====== Data excerpts

-- ==== Sys2Proof/WellFormed.lean ====
section
/-!
DEFINITION. Well-formed commands: operands that the wire, the bus or the manual's own widths allow. A command that is not
well-formed still has a meaning; it is one that no sender can send.
-/

namespace Sys2Proof

/-- A bus write: 1, 2, 4 or 8 bytes that hold the value (R384). -/
def busWrite (size : Nat) (value : W64) : Bool :=
  (size == 1 || size == 2 || size == 4 || size == 8) && decide (value.toNat < 2 ^ (8 * size))

/-- The fields of a packet header fit and its payload is at most 4,032 bytes (R303). -/
def Packet.wf (k : Packet) : Bool :=
  decide (k.dest < 2 ^ 17 ∧ k.src < 2 ^ 17 ∧ k.ptype < 256 ∧ k.detours ≤ 8) && k.fields.length == 36
    && decide (k.payload.length ≤ 4032 ∧ k.vc < 4 ∧ k.len < 2 ^ 16 ∧ k.pflags < 128 ∧ k.byte11 < 256 ∧ k.tail.length < 240)

/-- A bad flit: a whole flit, or the one or two codewords that its bytes lie in (R285, R287). -/
def BadFlit.wf : BadFlit → Bool
  | .fec l n => decide (n ≤ 2) && l.all (·.length == 256)
  | .flit l b => b.length == 256 && l.all (·.length == 256)

/-- Eight lanes, each with two 10-bit symbols if any (R285). -/
def LaneReport.wf (r : LaneReport) : Bool :=
  r.lanes.length == 8 && r.lanes.all fun l => match l with | some x => decide (x.1 < 1024 ∧ x.2 < 1024) | none => true

/-- The fields of an IDENT fit (R295). -/
def IdentRec.wf (r : IdentRec) : Bool :=
  decide (r.node < 2 ^ 17 ∧ r.port < 256 ∧ r.dims < 2 ^ 24 ∧ r.credits < 2 ^ 16 ∧ r.version < 256)

/-- The fields of a notice fit (R317). -/
def NoticeRec.wf (r : NoticeRec) : Bool :=
  decide (r.kind < 256 ∧ r.port < 256 ∧ r.node < 2 ^ 17 ∧ r.origin < 2 ^ 17)

/-- A corrected error of memory names an address of that stack (R322, R395); of a peer port, the symbols corrected in a codeword (R286). -/
def UnitId.at_ (u : UnitId) (pa : Nat) : Bool :=
  match u with
  | .memory m => decide (pa < 384 * 2 ^ 30 ∧ pa / 65536 % 6 = m.val)
  | .peerPort _ => decide (1 ≤ pa ∧ pa ≤ 15)
  | _ => true

/-- A CAUSE that is not reserved (R336). -/
def causeKnown (c : BitVec 8) : Bool := decide (1 ≤ c.toNat ∧ c.toNat ≤ 0x0D)

/-- A lane's eye fits its widths (R354, R356). -/
def LaneEye.wf (l : LaneEye) : Bool := decide (l.low < 2 ^ 16 ∧ l.middle < 2 ^ 16 ∧ l.high < 2 ^ 16 ∧ l.width < 2 ^ 16)

/-- What a monitor reports fits its widths (R354). -/
def MonitorValue.wf : MonitorValue → Bool
  | .oscillators _ counts => counts.length == 8
  | .peerEye _ lanes => lanes.length == 8 && lanes.all LaneEye.wf
  | .hostEye _ lanes => lanes.length == 8 && lanes.all LaneEye.wf
  | .hbmMargin _ channels => channels.length == 32

/-- VALUES of an item has 24 bytes (R364). -/
def ItemResult.wf (r : ItemResult) : Bool :=
  r.values.length == 24 && (r.slacks.isEmpty || r.slacks.length == 128) && r.slacks.all fun v => decide (v < 4096)

/-- A well-formed command. -/
def Instr.wf : Instr → Bool
  | .nop _ _ => true
  | .matmul _ _ => true
  | .fused _ _ => true
  | .move _ _ => true
  | .convert _ _ => true
  | .vector _ _ => true
  | .solve _ _ => true
  | .route _ _ => true
  | .update _ _ => true
  | .setGroup _ _ => true
  | .scale _ _ => true
  | .collective _ _ => true
  | .sem _ _ => true
  | .cancel _ _ => true
  | .checkpoint _ _ => true
  | .restore _ _ => true
  | .selftest _ _ => true
  | .descriptorFetch _ _ => true
  | .descriptorChecks _ _ => true
  | .orderingRelease _ _ => true
  | .semaphoreWaitMet _ _ => true
  | .semaphoreRetest => true
  | .predicateRead _ _ => true
  | .admission _ _ => true
  | .commandVisibility _ _ => true
  | .completionRecordWrite _ _ => true
  | .modTimeExpiry _ _ => true
  | .submissionDoorbell _ _ _ size value => busWrite size value
  | .completionRingHead _ _ _ size value => busWrite size value
  | .namedTileArrival _ _ => true
  | .groupEntry _ _ => true
  | .tileDrain _ _ => true
  | .scaleTrackerAccess _ _ _ _ => true
  | .tableBuild _ => true
  | .taskSwitch _ => true
  | .switchBack _ => true
  | .streamRequestGrant _ => true
  | .streamReadLanded _ _ _ => true
  | .streamWriteAcknowledged _ _ _ => true
  | .slotRelease _ _ => true
  | .rateWindowExpiry _ => true
  | .streamTranslationFault _ _ => true
  | .priResponse _ _ => true
  | .commandStopAtTile _ _ _ => true
  | .meltComplete _ _ => true
  | .ctxCreate _ _ _ => true
  | .ctxAbort _ _ _ => true
  | .ctxDestroy _ _ _ => true
  | .ctxAdopt _ _ _ _ => true
  | .contextRecordWrite _ _ _ off size value => busWrite size value && decide (off < 64)
  | .ringEnable _ _ _ => true
  | .ringStop _ _ _ => true
  | .ringDisable _ _ _ => true
  | .ringDisableComplete _ _ => true
  | .ringPause _ _ _ => true
  | .ringResume _ _ _ => true
  | .cqEnable _ _ _ => true
  | .cqDisable _ _ _ => true
  | .cqDisableComplete _ _ => true
  | .ringRecordWrite _ _ cq n off size value => busWrite size value && decide (off < 32) && (!cq || decide (n.val < 64))
  | .faultResumeRetry _ => true
  | .faultResumeAbort _ => true
  | .memInval _ _ _ va => decide (va < 2 ^ 52)
  | .memInvalComplete => true
  | .retireConfirm _ => true
  | .fenceRelease _ => true
  | .partFenceRelease _ => true
  | .swresetEngine _ => true
  | .swresetPartition _ => true
  | .swresetModule => true
  | .setupLockTake _ _ => true
  | .replan _ => true
  | .ledgerRead _ _ => true
  | .retrain _ => true
  | .peerNodeWrite _ => true
  | .portDisable _ => true
  | .streamCfgWrite _ _ => true
  | .streamCfgApply _ => true
  | .dbgQuiesce _ => true
  | .quiesceTimeout _ => true
  | .groupRecordWrite _ _ _ off size value => busWrite size value && decide (off < 128)
  | .registerWrite _ f off size value => busWrite size value && decide (off < if f = 0 then 2 ^ 24 else 2 ^ 16)
  | .bar4Read _ off len _ => decide (1 ≤ len ∧ len ≤ 4096 ∧ off + len ≤ 2 ^ 39)
  | .bar4Write _ off data _ => decide (1 ≤ data.length ∧ data.length ≤ 4096 ∧ off + data.length ≤ 2 ^ 39)
  | .perstAssert _ => true
  | .perstDeassert _ => true
  | .functionLevelReset _ => true
  | .hostLinkDown _ => true
  | .portDownTimeout _ => true
  | .hostLinkUp _ => true
  | .badFlitReceived _ why => why.wf
  | .nak _ _ => true
  | .ident _ rec => rec.wf
  | .identAck _ node => decide (node < 2 ^ 17)
  | .identResend _ => true
  | .packetForward _ pkt _ => pkt.wf
  | .write _ pkt => pkt.1.wf && pkt.1.ptype == 0x01
  | .read _ pkt => pkt.1.wf && pkt.1.ptype == 0x03
  | .writeAck _ pkt => pkt.1.wf && pkt.1.ptype == 0x02
  | .readData _ pkt => pkt.1.wf && pkt.1.ptype == 0x04
  | .peerResponseTimeout _ => true
  | .collUp _ pkt => pkt.1.wf && pkt.1.ptype == 0x10
  | .collDown _ pkt => pkt.1.wf && pkt.1.ptype == 0x11
  | .collPacketWaitTimeout _ => true
  | .notice _ rec => rec.1.wf
  | .ackTimeout _ => true
  | .fecLockLost _ => true
  | .trainingStepComplete _ lanes => lanes.wf
  | .trainingTimeout _ => true
  | .hbmUncorrectableError pa _ => decide (pa < 384 * 2 ^ 30)
  | .correctedError u pa => u.at_ pa
  | .unitFault _ => true
  | .engineHang _ => true
  | .domainWatchdogExpiry _ => true
  | .clockFault _ => true
  | .contextAbortOnFault _ => true
  | .engineReset _ cause => causeKnown cause
  | .engineResetComplete _ => true
  | .partitionReset _ cause => causeKnown cause
  | .partitionResetComplete _ => true
  | .moduleReset cause => causeKnown cause
  | .powerCycleRequest cause => causeKnown cause
  | .powerCycleRepeat => true
  | .deadlineMissed _ => true
  | .inputUndervoltage => true
  | .inputOvervoltage => true
  | .inputOvercurrent => true
  | .railStageShort _ => true
  | .reversedInput => true
  | .polarityRestored => true
  | .inputBladeOpen => true
  | .inputQualified => true
  | .aux3v3Loss => true
  | .aux3v3Rise => true
  | .rootPllLock _ => true
  | .diesLoaded _ => true
  | .hbmTrainingComplete _ _ => true
  | .thermalShutdown => true
  | .thermalResume => true
  | .sensorWarning _ => true
  | .refclkLoss => true
  | .refclkReturn => true
  | .pathDelaySample _ samples => samples.length == 16 && samples.all fun v => decide (v < 2 ^ 12)
  | .monitorSample v => v.wf
  | .hourlyLedgerSave => true
  | .planTimer _ => true
  | .railCodeStep _ => true
  | .windowOpen _ results => results.all ItemResult.wf
  | .windowClose _ => true
  | .preemptionTimeout _ => true
  | .getVersion _ => true
  | .getCapabilities _ => true
  | .negotiateAlgorithms _ _ => true
  | .getDigests _ => true
  | .getCertificate _ _ off len => decide (off < 2 ^ 16 ∧ len < 2 ^ 16)
  | .challenge _ _ nonce => nonce.length == 32
  | .getMeasurements _ _ _ => true
  | .keyExchange _ _ share => share.length == 96
  | .finish _ _ verify => verify.length == 64
  | .keyUpdate _ _ => true
  | .heartbeat _ _ => true
  | .endSession _ _ => true
  | .getCsr _ _ => true
  | .setCertificate _ _ _ _ => true
  | .ideKm _ _ _ _ => true
  | .requestUpdate _ => true
  | .firmwareImageWrite off data _ => decide (off + data.length ≤ 2 ^ 25)
  | .activateFirmware => true
  | .getSensorReading _ => true
  | .setdasa _ => true
  | .rstdaa => true
  | .idle _ _ _ => true
  | .alignmentCodeword _ => true
  | .powerGovernor _ => true
  | .portEnable _ => true
  | .peerPortDisable _ => true
  | .trialTimeout => true
  | .backgroundItemComplete _ _ _ result => result.wf
  | .vfEnable _ n => decide (n ≤ 16)
  | .bar4Resize _ log2 => decide (30 ≤ log2 ∧ log2 ≤ 39)

end Sys2Proof
end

============

## Task item
Beginning with the first line of the entries, repeat each line exactly until you have reproduced the one containing "def busWrite (size", and add nothing further.

## Exercise answer
-- ==== Sys2Proof/WellFormed.lean ====
section
/-!
DEFINITION. Well-formed commands: operands that the wire, the bus or the manual's own widths allow. A command that is not
well-formed still has a meaning; it is one that no sender can send.
-/

namespace Sys2Proof

/-- A bus write: 1, 2, 4 or 8 bytes that hold the value (R384). -/
def busWrite (size : Nat) (value : W64) : Bool :=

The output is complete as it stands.